5.​​ Problematiche connesse con l’educazione al l.​​ L’educazione professionale non può non includere anche riflessioni e prassi specifiche circa esperienze strettamente collegate con quella del l. La disoccupazione, ad es., che permane un fenomeno di vaste dimensioni, postula aiuti preventivi e puntuali, per contenerne i danni psicologici, stimolare tecniche efficaci di ricerca del l., destare le risorse psicologiche e sociali dell’individuo. Lo stesso tempo libero, che sembra avere significative correlazioni con l’attività lavorativa, va fatto rientrare in un’educazione professionale che sia formazione globale dell’uomo. Nelle situazioni di devianza si può trovare nel l. una via pedagogica efficace (ergoterapia) al recupero e allo sviluppo della personalità. In tempi più recenti sono emerse anche le nuove problematiche legate all’andamento demografico, all’invecchiamento della popolazione e alla crisi dei sistemi pensionistici (tipiche dell’ageing society). Le sfide poste all’educazione dalla realtà di un l. umano, estremamente polimorfo e destinato a evoluzioni imprevedibili, sono sfide pienamente aperte che restano di vitale importanza per l’intera qualità dell’esistenza, a livello tanto individuale che collettivo.

Bibliografia

Negri A.,​​ Filosofia del l.
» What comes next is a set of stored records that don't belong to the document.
/-- A register of receive ring `r` of MPT. -/
def writeRxReg (r o full : Nat) (d : W32) (s : State) : State :=
  if o < 8 then writeRing (MPT.RXCFG_EN r) (fieldsAt .mpt full) false d s
  else if o = 8 then writeRing (MPT.RXCFG_EN r) (fieldsAt .mpt full) true d s
  else plainWrite .mpt full d s

def writeMpt (o : Nat) (d : W32) (s : State) : State :=
  if o = 0x50 then writeStren d s
  else if o = 0x54 ∨ o = 0x58 then writeRing MPT.TXCFG_EN (fieldsAt .mpt o) false d s
  else if o = 0x5C then writeRing MPT.TXCFG_EN (fieldsAt .mpt o) true d s
  else if o = 0x60 then writeTxtail d s
  else match slotAt 0x80 32 4 o with
    | some r => writeRxReg r (o % 32) o d s
    | none => plainWrite .mpt o d s

/-- A register of list `l` of SPOUT: CYCLE, BASE and LEN (Table MPT-5). -/
def writeListReg (l o full : Nat) (d : W32) (s : State) : State :=
  if o = 0 then writeListSize l (SPOUT.CYCLE_NS l) 10000 1000000000 d s
  else if o = 12 then writeListSize l (SPOUT.LEN_N l) 1 256 d s
  else writeList l (fieldsAt .spout full) d s

def writeSpout (o : Nat) (d : W32) (s : State) : State :=
  if o = 0x60 then (if natBit d.toNat 0 then swapGoEff s else s)
  else match slotAt 0x40 16 2 o with
    | some l => writeListReg l (o % 16) o d s
    | none => match slotAt 0x80 8 8 o with
      | some c => writeShaper c (o % 8 = 4) d s
      | none => match slotAt 0x800 0x400 2 o with
        | some l => writeList l (fieldsAt .spout o) d s
        | none => plainWrite .spout o d s

def writeStrn (o : Nat) (d : W32) (s : State) : State :=
  match slotAt 0x800 32 64 o with
  | some p =>
    if o % 32 = 0x4 then writePolicer p d s
    else if o % 32 = 0xC then writeBurst (STRN.CBS_BYTES p) d s
    else if o % 32 = 0x14 then writeBurst (STRN.PBS_BYTES p) d s
    else plainWrite .strn o d s
  | none => plainWrite .strn o d s

def writeHtx (o : Nat) (d : W32) (s : State) : State :=
  if o = 0x40 then writeHtxCfg d s
  else if o = 0x44 then writeOutfmt d s
  else if o = 0x60 then writeHdcpctl d s
  else if o = 0x68 then writeDdc d s
  else plainWrite .htx o d s

def writeAport (o : Nat) (d : W32) (s : State) : State :=
  if o = 0x60 then writeMute d s
  else if o = 0x70 then writePen d s
  else match slotAt 0x40 4 4 o with
    | some k => writePcfg k d s
    | none => plainWrite .aport o d s

def writeBfifo (n : Fin 16) (o : Nat) (d : W32) (s : State) : State :=
  if o = 0x40 then fifoWrite n d false s
  else if o = 0x44 then fifoWrite n d true s
  else if o = 0x50 then fifoCfg n d s
  else plainWrite (.bfifo n) o d s

/-- A write past the common header. -/
def writeBody (p : Page) (o : Nat) (d : W32) (s : State) : State :=
  match p with
  | .sys => writeSys o d s
  | .clk => if o = 0x40 then writeDiv d s else plainWrite .clk o d s
  | .tim => writeTim o d s
  | .prs => writePrs o d s
  | .caddy => writeCaddy o d s
  | .reg => writeReg o d s
  | .intc => writeIntc o d s
  | .upd => if o = 0x40 then writeUpdCmd d s else plainWrite .upd o d s
  | .mbx => writeMbx o d s
  | .csch => writeCsch o d s
  | .csi n => writeCsiReg n o d s
  | .visr => writeVisrReg o d s
  | .dmc n => writeDmc n o d s
  | .dqos => writeDqos o d s
  | .mpt => writeMpt o d s
  | .spout => writeSpout o d s
  | .strn => writeStrn o d s
  | .ptp => if o = 0x40 then writePtpPcfg d s else plainWrite .ptp o d s
  | .hrx => if o = 0x44 then writeHpd d s else plainWrite .hrx o d s
  | .htx => writeHtx o d s
  | .earc => if o = 0x44 ∧ natBit d.toNat 0 then capctlUpdEff s else plainWrite .earc o d s
  | .aport => writeAport o d s
  | .comp => if o = 0x48 then writeSwap d s else plainWrite .comp o d s
  | .bfifo n => writeBfifo n o d s
  | .store | .hif | .cell _ | .tcf | .isp => plainWrite p o d s

/-! ### The header -/

/-- CTL.EN with STS.STATE following it, 0 or 1. -/
def enWithState (e st : Fld) (d : W32) (s : State) : State := (s.put e (e.ofData d)).put st (e.ofData d)

/-- CTL.EN of a standing consumer as a register. -/
def standingCtl (id : Nat) (en : Bool) (s : State) : State := if en then standingEnable id s else standingDisable id s

/-- A write of CTL: LRST starts the reset and the rest of the write is lost in it (R61); else EN acts. -/
def writeCtl (p : Page) (d : W32) (s : State) : State :=
  let en := natBit d.toNat 0
  if p.hasLrst && natBit d.toNat 1 then localResetOp p s
  else match p with
    | .prs => if en then prsStart s else prsStop s
    | .csi n => if en then csiEnableOp n s else csiDisableOp n s
    | .bfifo n => if en then fifoEnableOp n s else fifoDisableOp n s
    | .isp => standingCtl 8 en s
    | .comp => standingCtl 13 en s
    | .hrx => standingCtl 14 en s
    | .htx => standingCtl 15 en s
    | .mpt => standingCtl 16 en s
    | .visr => enWithState VISR.CTL_EN VISR.STS_STATE d s
    | .csch => enWithState CSCH.CTL_EN CSCH.STS_STATE d s
    | .spout => if en then spoutStart s else spoutStop s
    | .strn => strnCtl d s
    | .ptp => ptpCtl d s
    | .tim | .caddy | .reg | .earc | .aport => kaCtlOp p d s
    | .sys | .clk | .intc | .store | .upd | .hif | .mbx | .cell _ | .tcf | .dmc _ | .dqos => s

/-- A write at an offset of a page that is reached and not in reset (R13, R36, R43). -/
def writePage (p : Page) (o : Nat) (d : W32) (s : State) : State :=
  if o = 0x8 then writeCtl p d s
  else if o = 0x10 then writeEfirst p d s
  else if o = 0x18 ∨ o = 0x1C then lowerLines (plainWrite p o d s)
  else if o = 0x20 then shadowCommitEff p d s
  else if o < 0x40 then s
  else writeBody p o d s

/-- A 32-bit write of BAR0, over either path (R12, R35, R92, R286). -/
def busWrite (a : Nat) (d : W32) (s : State) : State :=
  match target a with
  | .page p o => onPage p (writePage p o d) s
  | .window n _ => if bootCode s ≠ 0x10 then recErr .sys 0x0104 s else recErr (.cell n) 0x0104 s
  | .nothing => recErr .sys 0x0100 s

/-- A write that is the CHIP command, the one access that acts under every unsupported condition (R5). -/
def chipWrite (a : Nat) (d : W32) : Bool :=
  target a == .page .sys 0x4C && SYS.RSTCMD_KIND.ofData d == 2 && SYS.RSTCMD_KEY.ofData d == 0xC3A5

/-- The gate of an access that may carry the CHIP command (R5). -/
def onBus (chip : Bool) (f : State → State) (s : State) : Out :=
  if chip then always (fun s => if s.sys.coreUp then f s else s) s else onCore f s

/-- An access of the link: the CHIP command does not wait, since nothing that waits survives it (R66, R177, log entry 3). -/
def linkBus (chip : Bool) (c : Instr) (f : State → State) (s : State) : Out := onBus chip (if chip then f else onLink c f) s

/-! ### Reads -/

/-- The loop of a domain slews (R149). -/
def slewing (s : State) (d : TimDom) : Bool := (s.loop d).freq != loopTarget s d

/-- FREQ of a domain: the loop's offset in 0.01 ppm, a quotient without a rounding rule (log entry 7). -/
def freqShown (s : State) (d : TimDom) : Nat := ofSigned 16 (openDiv (s.loop d).freq 1000)

/-- What a page shows without storing it, beside its stored fields. -/
def shownRead (p : Page) (o : Nat) (s : State) : Nat :=
  match p with
  | .sys => if o = 0x64 then (List.range 8).foldl (fun v g => v + bitsAt g (groupPending s g) * 0x101) 0 else 0
  | .clk => if o = 0x48 then xoAmp s * 2 ^ 8 else 0
  | .tim =>
    if o = 0xC then bitsAt 8 (slewing s .audio || slewing s .video || s.bit TIM.DSTS_REALA || s.bit TIM.DSTS_REALV)
    else if o = 0x94 then bitsAt 31 (hasPhase s .audio)
    else if o = 0x98 then bitsAt 31 (hasPhase s .video)
    else if o = 0x9C then freqShown s .audio + freqShown s .video * 2 ^ 16
    else 0
  | .prs =>
    if o = 0xC then bitsAt 8 ((List.range 64).any (armed s))
    else if o = 0x70 then maskOf 32 (armed s)
    else if o = 0x74 then maskOf 32 fun k => armed s (k + 32)
    else match slotAt 0x400 16 64 o with
      | some k => if o % 16 = 12 then bitsAt 0 (armed s k) else 0
      | none => 0
  | .caddy =>
    if o = 0xC then bitsAt 8 (!s.caddy.waits.isEmpty)
    else if o = 0x98 then maskOf 17 (holdsGrant s)
    else if o = 0x9C then maskOf 17 (waitsGrant s)
    else 0
  | .intc => if o = 0xC00 then maskOf 32 (pbaBit s) else 0
  | .store =>
    if o = 0x54 then s.nvm.svn
    else match slotAt 0x60 4 12 o with
      | some i => sliceNat s.nvm.keyHash (4 * i) 4
      | none => 0
  | .csch =>
    if o = 0xC then bitsAt 8 (cschBusy s)
    else match slotAt 0x100 64 8 o with
      | some r => if o % 64 = 0x24 then ringWaiting s r * 2 ^ 8 else 0
      | none => 0
  | .isp => if o = 0xC then bitsAt 8 (ispBusy s) else if o = 0xF4 then min 15 (passPend s) else 0
  | .visr =>
    if o = 0x54 then s.visr.boxes.length
    else match slotAt 0x60 4 8 o with
      | some k => maskOf 32 fun b => s.visr.boxes.any fun x => x.id == 32 * k + b
      | none => 0
  | .dqos =>
    match slotAt 0x100 16 12 o with
    | some q => if o % 16 = 8 then min 255 (dqPsts s q).2 + (dqPsts s q).1 * 2 ^ 30 else 0
    | none => 0
  | .htx => if o = 0xC then bitsAt 9 s.sys.tvHpd else 0
  | .bfifo n =>
    if o = 0x48 then rdataEnd s n
    else if o = 0x54 then (fifoCount s n).1 + (fifoCount s n).2 * 2 ^ 19
    else 0
  | .reg => if o = 0x80 then voutTgt s * 2 ^ 16 else 0
  | .upd | .hif | .mbx | .cell _ | .tcf | .csi _ | .dmc _ | .mpt | .spout | .strn | .ptp | .hrx | .earc | .aport
  | .comp => 0

/-- A read without a side effect (R13, R16). -/
def showPage (p : Page) (o : Nat) (s : State) : W32 :=
  BitVec.ofNat 32 (headerRead p o s + plainRead p o s + shownRead p o s)

/-- GPIO_IN: a ball that the device drives shows GPIO_OUT, the level of any other is measured outside the model (R404, log
entry 7). -/
def readGpio (s : State) : W32 × State :=
  let dir := s.get SYS.GPIO_DIR_OE
  (BitVec.ofNat 32 (((List.range 16).filter fun n =>
    natBit (if natBit dir n then s.get SYS.GPIO_OUT_VAL else s.fresh.1) n).map (2 ^ ·)).sum, s.fresh.2)

/-- A read at an offset of a page that is reached and not in reset, with its side effect (R14). -/
def readPage (p : Page) (o : Nat) (s : State) : W32 × State :=
  match p with
  | .sys => if o = 0x78 then readGpio s else (showPage p o s, s)
  | .tim =>
    if o = 0xB0 then readMtimel s
    else (showPage p o s, s)
  | .prs => if o = 0x50 then readTcnt s else (showPage p o s, s)
  | .csi n => if o = 0x60 then readFstampl n s else (showPage p o s, s)
  | .ptp => if o = 0x60 then readTimel s else (showPage p o s, s)
  | .bfifo n => if o = 0x4C then readRdata n s else (showPage p o s, s)
  | .caddy =>
    if o = 0x90 then (BitVec.ofNat 32 (effShown s * 2 ^ 16 + granted s), s) else (showPage p o s, s)
  | .clk | .reg | .intc | .store | .upd | .hif | .mbx | .cell _ | .csch | .tcf | .isp | .visr | .dmc _ | .dqos
  | .mpt | .spout | .strn | .hrx | .htx | .earc | .aport | .comp => (showPage p o s, s)

/-- A read of a page in local or CELL reset (R60). -/
def readHeld (p : Page) (o : Nat) (s : State) : W32 × State :=
  if o = 0x0 ∨ o = 0x4 then (BitVec.ofNat 32 (headerRead p o s), s)
  else if o = 0x8 then (2, s)
  else if o = 0xC then (BitVec.ofNat 32 (plainRead p o s ||| 2 ^ 8), s)
  else (BitVec.ofNat 32 s.fresh.1, s.fresh.2)

/-- A 32-bit read of BAR0 (R12, R35, R60, R92, R284); a window read finds no upset of its own (log entry 21). -/
def busRead (a : Nat) (s : State) : W32 × State :=
  match target a with
  | .page p o => if reached p s && s.held p then readHeld p o s else readOnPage p (readPage p o) s
  | .window n o => readWindow n (dwordOf o) 0 s
  | .nothing => (0, recErr .sys 0x0100 s)

/-! ### Commands of BAR0 -/

/-- A write with fewer than four byte enables is discarded, and its page records it; one with all four is an ordinary
write (R59, Table SYS-6). DESIGN CHOICE, log entry 21: such a write to a page in reset records only 0x0004 (R60), to an
undecoded address only 0x0100 (R35), and to a page that BAR0 does not reach only 0x0104 (R92). -/
def partialWriteEff (a : Nat) (be : BitVec 4) (d : W32) (s : State) : State :=
  if be = 15 then busWrite a d s
  else match target a with
    | .page p _ => onPage p (recErr p 0x0001) s
    | .window n _ => if bootCode s ≠ 0x10 then recErr .sys 0x0104 s else recErr (.cell n) 0x0001 s
    | .nothing => recErr .sys 0x0100 s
Storia antologica,​​ Milano, Marzorati, 7 voll., 1980-1981; Rifkin J.,​​ La fine del l., Milano, Baldini e Castoldi, 1995; Beck U.,​​ Il l. nell’epoca della fine del l., Torino, Einaudi, 2000; Donati P.,​​ Il l. che emerge, Torino, Bollati Boringhieri, 2001; Fraccaroli F. - G. Sarchielli,​​ È tempo di l. Per una psicologia dei tempi lavorativi, Bologna, CLUEB, 2002; ISFOL,​​ Prolungamento della vita attiva e politiche del l., Milano, Angeli, 2002; Florida R.,​​ L’ ascesa della nuova classe creativa. Stile di vita,​​ valori e professioni, Milano, Mondadori, 2003; Alessandrini G. (Ed.),​​ Pedagogia e formazione nella società della conoscenza, Milano, Angeli, 2005; Marcaletti F.,​​ L’orizzonte del l.​​ Il prolungamento dell’esperienza professionale nell’ageing society, Milano, Vita e Pensiero, 2007.